**ABOUT THIS TASK**
Beginning with the line below that contains "0 (R270). -/" and ending with the line that contains "which is no", copy every line exactly. Copy nothing else.
::: RECORDS SUPPLIED :::
-- ==== Sys2Proof/Machine/State.lean ====
section
/-! DEFINITION. The state of crccore: its nine architectural registers (10_state.md R20), the handshake of its two
ports (20_memory.md R52 to R55), the parameter WMAX, and what the host drives at the coming clock edges. -/

namespace Sys2Proof.Machine

/-- The status of a response (60_exceptions.md R240). Codes 5, 6 and 7 are never produced, so they have no name here. -/
inductive Status where
  /-- The command completed. -/
  | ok
  /-- The word matches no row of the opcode map (30_encoding.md R84). -/
  | illegal
  /-- A width field outside 1 to WMAX, or a register index above 7 (30_encoding.md R85). -/
  | badArg
  /-- An engine or table command on a block that no `CFG` has configured (30_encoding.md R86). -/
  | noCfg
  /-- A table-engine command at a width below 8 or not a multiple of 8 (30_encoding.md R86). -/
  | badWidth
  deriving DecidableEq, Repr

/-- The answer to a command: `rsp_status` and `rsp_data` (00_scope.md R16, 20_memory.md R52). -/
structure Response where
  status : Status
  data : Value
  deriving DecidableEq, Repr

/-- Where the block stands in its handshake (20_memory.md R53 to R55, 70_reset_and_hazards.md R270, R271). A response is
carried only by the two phases in which it exists, so the model gives `rsp_status` and `rsp_data` no value while
`rsp_valid` is 0 (R55, log entry 7). -/
inductive Phase where
  /-- After an edge with `rst` = 1: `cmd_ready` and `rsp_valid` are 0 (R270). -/
  | inReset
  /-- `cmd_ready` is 1 (R54). -/
  | idle
  /-- A command has been accepted and its response is not offered yet: both outputs are 0 (R54). -/
  | executing (r : Response)
  /-- `rsp_valid` is 1 and the response waits for `rsp_ready` (R55). -/
  | responding (r : Response)
  deriving DecidableEq, Repr

/-- One rising edge of `clk`: the five input ports as the host drives them (20_memory.md R52), and `finish`, which is no
port: the implementation's own choice whether a command that is executing is finished at this edge, since its number of
cycles is free (70_reset_and_hazards.md R280, log entry 5). -/
structure Edge where
  rst : Bool
  cmdValid : Bool
  cmdWord : CmdWord
  cmdData : Value
  rspReady : Bool
  finish : Bool
  deriving DecidableEq, Repr

/-- What an edge makes the handshake do (20_memory.md R53 to R55, 70_reset_and_hazards.md R270, R271). -/
inductive Event where
  /-- `rst` = 1. -/
  | reset
  /-- The first edge with `rst` = 0 after reset. -/
  | leaveReset
  /-- The command on the port is accepted. -/
  | accept
  /-- The executing command is finished and its response is offered. -/
  | offer (r : Response)
  /-- The host takes the response. -/
  | handOver (r : Response)
  /-- Nothing of the handshake moves. -/
  | quiet
  deriving DecidableEq, Repr

/-- The machine state. -/
structure State where
  /-- The synthesis parameter WMAX (00_scope.md R5); no step writes it. -/
  cfg : Config
  /-- `W`, the CRC width; 0 means not configured (10_state.md R21). -/
  w : BitVec 7
  /-- `RI`, reflect input bytes (10_state.md R22). -/
  ri : Bool
  /-- `RO`, reflect the output value (10_state.md R23). -/
  ro : Bool
  /-- `POLY`, the generator polynomial, stored raw (10_state.md R24). -/
  poly : Value
  /-- `XIN`, the XOR-in value, stored raw (10_state.md R25). -/
  xin : Value
  /-- `XOUT`, the XOR-out value, stored raw (10_state.md R26). -/
  xout : Value
  /-- `BS_ACC`, the bit-serial accumulator (10_state.md R27). -/
  bsAcc : Value
  /-- `BS_CNT`, the message bits taken in, saturating at WMAX (10_state.md R28). -/
  bsCnt : BitVec 7
  /-- `TD_ACC`, the table-driven accumulator (10_state.md R29). -/
  tdAcc : Value
  /-- The handshake phase, with the response of the command in flight (20_memory.md R54, R55). -/
  phase : Phase
  /-- The model's own field: the coming clock edges as the host drives them, the next one first; after the last one the
  host drives every input 0 (log entry 4). -/
  inputs : List Edge
  deriving DecidableEq, Repr

/-- Why the machine stops with a fault. There is no such reason: every error of crccore is a status value of the response
(60_exceptions.md R246, 93_implementation_defined.md part 1), so this closed inductive has no constructor. -/
inductive Fault where
  deriving DecidableEq, Repr

/-- Why an instruction has no meaning. -/
inductive Refusal where
  /-- Raised by an arm of `exec` for an instruction that has no meaning yet. Safe: the machine stops. No arm raises it. -/
  | notModelled (mnemonic : String)
  deriving DecidableEq, Repr

/-- The state right after a reset edge on a block of the given parameters (10_state.md R38, 70_reset_and_hazards.md R270),
with no host activity to come. -/
def State.resetOf (c : Config) : State where
  cfg := c
  w := 0
  ri := false
  ro := false
  poly := 0
  xin := 0
  xout := 0
  bsAcc := 0
  bsCnt := 0
  tdAcc := 0
  phase := .inReset
  inputs := []

/-- The machine right after reset, at the reference configuration WMAX = 64 (00_scope.md R5, log entry 1). -/
def State.reset : State := State.resetOf Config.reference

end Sys2Proof.Machine
end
:::
**EXERCISE SOLUTION**
  /-- After an edge with `rst` = 1: `cmd_ready` and `rsp_valid` are 0 (R270). -/
  | inReset
  /-- `cmd_ready` is 1 (R54). -/
  | idle
  /-- A command has been accepted and its response is not offered yet: both outputs are 0 (R54). -/
  | executing (r : Response)
  /-- `rsp_valid` is 1 and the response waits for `rsp_ready` (R55). -/
  | responding (r : Response)
  deriving DecidableEq, Repr

/-- One rising edge of `clk`: the five input ports as the host drives them (20_memory.md R52), and `finish`, which is no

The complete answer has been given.